Formuła 1 uznawana jest za królową sportów motorowych i ma miliony fanów, ale w świecie wirtualnej rozrywki gry o niej nie cieszą się już aż takim uznaniem wśród miłośników ścigałek Wąska tematyka sprawia, że nie znajdziemy tu mnóstwa samochodów do wyboru, wymyślnych, malowniczych tras, tuningu, personalizacji wozów czy fabuły. Wszystko jest z góry wiadome – od doskonale znanych torów po listę zespołów z aktualnymi na dany rok reklamami sponsorów i kolejnością wyścigów. Sprawia to, że po kolejne odsłony gry sięgają zwykle albo ci młodsi maniacy prędkości, albo najwięksi fani Formuły 1 – prawdziwi kibice, którzy z napięciem wyczekują każdego weekendu F1 i znają na pamięć punktację kierowców i konstruktorów.

Studio Codemasters przyzwyczaiło nas już do tego, że w pełni licencjonowana gra o Formule 1 pojawia się co roku, stając się bardziej grą dla masowego odbiorcy niż dopracowanym symulatorem wyścigowym. Tegoroczna edycja F1 2015 miała być wyjątkowa – po raz pierwszy zastosowano bowiem silnik EGO 4.0, z myślą o konsolach nowej generacji i komputerach PC – efekt końcowy okazuje się jednak rozczarowujący. Trochę przewrotnie można to porównać do zeszłorocznej zmiany przepisów przez FIA i zastąpienia rasowych motorów V8 przez małe 1.6 V6 Turbo. Obecna F1 to już nie to co kiedyś – i na prawdziwych torach, i na naszych monitorach.

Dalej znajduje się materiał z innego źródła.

/-- Core `c` hands over its oldest skein (R121, R147). -/
def Work.acceptFromCore (w : Work) (c : Fin 1024) : Work :=
  match (w.dev.core c).tq with
  | [] => w
  | h :: _ =>
    if !(w.dev.core c).unitsDone h.mask h.seq then w
    else
    let (w, st) : Work × Status := match w.dev.partOfCore c with
      | none => w.refuseSkein (.core c) h.addr .partitionDenied
      | some p =>
        if w.dev.reachAt (some p) h.addr = .partitionDenied then w.refuseSkein (.core c) h.addr .partitionDenied
        else if h.addr % 64 ≠ 0 || !inBobbin c h.addr 64 then w.refuseSkein (.core c) h.addr .formatFault
        else w.acceptSkein p c h.addr (.core c)
    w.on (·.handDone c h st)

/-- The port's queue engine hands over the skein of its oldest SKEIN entry (R237, R355); one that is refused has completed. -/
def Work.acceptFromPort (w : Work) (q : Fin 4) : Work :=
  let isNew (e : QEntry) : Bool := e.op = 1 && !e.handed && e.done.isNone
  match w.dev.partOfPort q, (w.dev.zport q).entries.find? isNew with
  | some p, some e =>
    let mark (f : QEntry → QEntry) (d : Dev) : Dev :=
      d.setZport q { d.zport q with entries := (d.zport q).entries.map fun x => if x.id = e.id then f x else x }
    let w := w.on (mark fun x => { x with handed := true })
    let (w, st) := w.acceptSkein p (0x828 + q.val) e.addr (.host q)
    if st = .ok then w
    else w.on fun d =>
      mark (fun x => { x with done := some (st, 0) }) { d with fab := { d.fab with finished := d.fab.finished.filter fun x =>
        !(x.1 = .host q && x.2.1 = e.addr) } }
  | _, _ => w

/-- The flow engine takes the next skein of a core, of a port's queue, or of a Ply engine from a record at `addr` (R147, R237, R238). Log entry notes/assumptions/23.md (DEDUCED). -/
def execSkeinAccept (o : SkeinFrom) (addr : Fin 4398046511104) (s : State) : Host.Outcome State Fault Refusal :=
  runWork 4 (fun w =>
    match o with
    | .core c => w.acceptFromCore c
    | .ply e =>
      match w.dev.partOfHbm addr with
      | some p => (if addr.val % 64 = 0 then w.acceptSkein p (0x810 + e.val) addr o else w.refuseSkein o addr .formatFault).1
      | none => (w.refuseSkein o addr .partitionDenied).1
    | .host q => w.acceptFromPort q) s

/-- A skein of flow `n` whose packets are all acknowledged completes, with the status that its signal returned (R200); one whose flow has failed completes with that status (R238). -/
def execSkeinComplete (n : Fin 4096) (s : State) : Host.Outcome State Fault Refusal :=
  runWork 4 (fun w =>
    match w.dev.fab.skeins.find? fun x => x.flow = n.val && x.kind ≠ Dev.messageKind with
    | none => w
    | some x =>
      match x.failed with
      | some st => w.finishSkein x st
      | none =>
        if Dev.skeinCut x && !(w.dev.fab.flights.any (·.skein = some x.id)) then w.finishSkein x (x.note.getD .ok) else w) s

namespace Dev

/-- A lane of the fibre-slots of partition `p` serves one of the paths to a part in some slot of the plan (R244). -/
def pathOpen (d : Dev) (p dst : Nat) (paths : List (Option Nat)) : Bool :=
  (List.range 64).any fun s => lanes.any fun x => d.slotCode x.1 x.2.1 s = p &&
    match d.laneDest s x with
    | some dest => (pathVia paths dst dest).isSome
    | none => false

/-- The deadline retransmission of a packet (R244 steps 1 and 2): on a shortest path other than the one that it last took, or the flow fails with PATH_LOST. -/
def retryLate (d : Dev) (x : Flight) : Dev :=
  let p := d.ctx x.flow .part
  let ring := decide (x.packet.dst = 0xFFFF)
  if d.ctx x.flow .status ≠ 0 then d
  else if !d.pathOpen p x.peer ((d.pathsTo p x.peer ring).filter (· ≠ x.path)) then d.failFlow x.flow .pathLost
  else
    { d with fab := { d.fab with flights := d.fab.flights.map fun y => if y = x then { y with late := true } else y } }.queueRem
      { id := 0, who := p, flow := some x.flow, dst := x.peer, ch := x.packet.ch, direct := ring, avoid := some x.path, packet := some x.again, stamp := 0 }

/-- The deadlines of flow `n` at the current plan twist (R244). -/
def meetDeadlines (d : Dev) (n : Nat) : Dev :=
  let now := d.planTwist (d.ctx n .part)
  if d.fab.skeins.any fun x => x.flow = n && x.kind ≠ messageKind && x.failed.isNone && decide ((x.due : Int) < now) then d.failFlow n .deadlineMissed
  else if d.fab.flights.any fun x => x.flow = n && x.late && decide (x.twist + 2 ≤ now) then d.failFlow n .deadlineMissed
  else (d.fab.flights.filter fun x => x.flow = n && !x.late && decide (x.twist + 1 ≤ now)).foldl retryLate d

end Dev

/-- The deadlines of flow `n` at the current plan twist (R244): one deadline retransmission on another path, PATH_LOST without one, DEADLINE_MISSED one
twist later or past DUE. A forwarder of a ring keeps them for the packets that it has sent on (R246). -/
def execFlowDeadline (n : Fin 4096) (s : State) : Host.Outcome State Fault Refusal :=
  runDev 4 (fun d =>
    if !(d.ctxIs n 0 || (d.ctxIs n 1 && d.ctx n .ring = 1)) || !d.hasPlan (d.ctx n .part) || d.ctx n .status ≠ 0 then d
    else
      let d := d.meetDeadlines n
      if d.ctxIs n 0 then d.showOpen n else d) s

/-! ### Prepares -/

namespace Dev

/-- The rings that a plan's permutations use, as engine and ring. -/
def planRings (a : Plan) : List (Nat × Nat) :=
  a.perms.entries.flatMap fun x => (List.range 8).map fun i => (x.1 / 64 / 18, 64 * (x.1 / 64 % 18) + 8 * i + permLine x.2 i)

/-- A prepare fails (R248): the staged bank is EMPTY. -/
def failPrepare (d : Dev) (p : Nat) (st : Status) (sec ent : Nat) : Dev :=
  let d := d.setBank p { d.bank p with staged := none, unprimed := [], arrived := false, switchAt := none }
  d.putAll p [(F.FAB_PLAN_STAT_STATUS, st.code), (F.FAB_PLAN_STAT_SECTION, sec), (F.FAB_PLAN_STAT_ENTRY, ent), (F.FAB_PLAN_STAT_STAGED, 0)]

/-- Empty the staged bank. -/
def emptyStaged (d : Dev) (p : Nat) : Dev :=
  (d.setBank p { d.bank p with staged := none, unprimed := [], arrived := false, switchAt := none }).put F.FAB_PLAN_STAT_STAGED p 0

/-- The first permutation entry that needs a FAILED ring or a fibre out of service (R268). -/
def unlockable (d : Dev) (a : Plan) : Option Nat :=
  (a.perms.entries.find? fun x =>
    let e := x.1 / 64 / 18
    let f := x.1 / 64 % 18
    (List.range 8).any fun i => d.ringState e (64 * f + 8 * i + permLine x.2 i) = 7 || d.isSet F.LANE_STAT_OUT (288 * e + 8 * f + i)).map (·.1)

/-- A prepare under way whose plan needs a ring that has FAILED, or a fibre that has gone out of service, fails with NOT_LOCKED at the permutation entry (R268). -/
def recheckPrepares (d : Dev) : Dev :=
  (List.range 4).foldl (fun (d : Dev) p =>
    match d.get F.FAB_PLAN_STAT_STAGED p, (d.bank p).staged with
    | 2, some a =>
      match d.unlockable a with
      | some k => let (s, e) := a.places.get (0xF, 0xFFFFFF) k; d.failPrepare p .notLocked s e
      | none => d
    | _, _ => d) d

Deszczowe Grand Prix Monaco.

Czy brak kariery to wada?

Mistrzowie kodu wydają się strasznie nieporadni w swoich pomysłach na gry o Formule 1. W każdej kolejnej odsłonie obserwowaliśmy inną zawartość i różne tryby rozgrywki. Mieliśmy już tworzenie własnego kierowcy, wywiady na konferencjach prasowych, brak trybu Grand Prix, lata 80. i 90. czy wyzwania i scenariusze. Gra nigdy nie była jednak konsekwentnie rozbudowywana o nowe funkcje – zawsze jedna zastępowała inną, tworząc za każdym razem produkt, w którym czegoś brakowało. Nie inaczej jest i teraz – w edycji 2015 nie ma już nawet trybu kariery! W zasadzie nie ma niczego oprócz pojedynczego wyścigu, całego sezonu, jazdy na czas i online. O, przepraszam – jest jeszcze opcja rozegrania mistrzostw z zeszłego roku, ale w jakim celu? Nie wiadomo – być może zawartość gry wydaje się dzięki temu trochę mniej uboga. Czy jednak wymieniany w wielu recenzjach brak kariery jest aż tak bardzo dotkliwy? W najlepszych grach tego typu nigdy nie było takiego trybu – to wszystkie wyścigi w danym sezonie i nasze w nich osiągnięcia składają się właśnie na tryb kariery, a to F1 2015 akurat zapewnia.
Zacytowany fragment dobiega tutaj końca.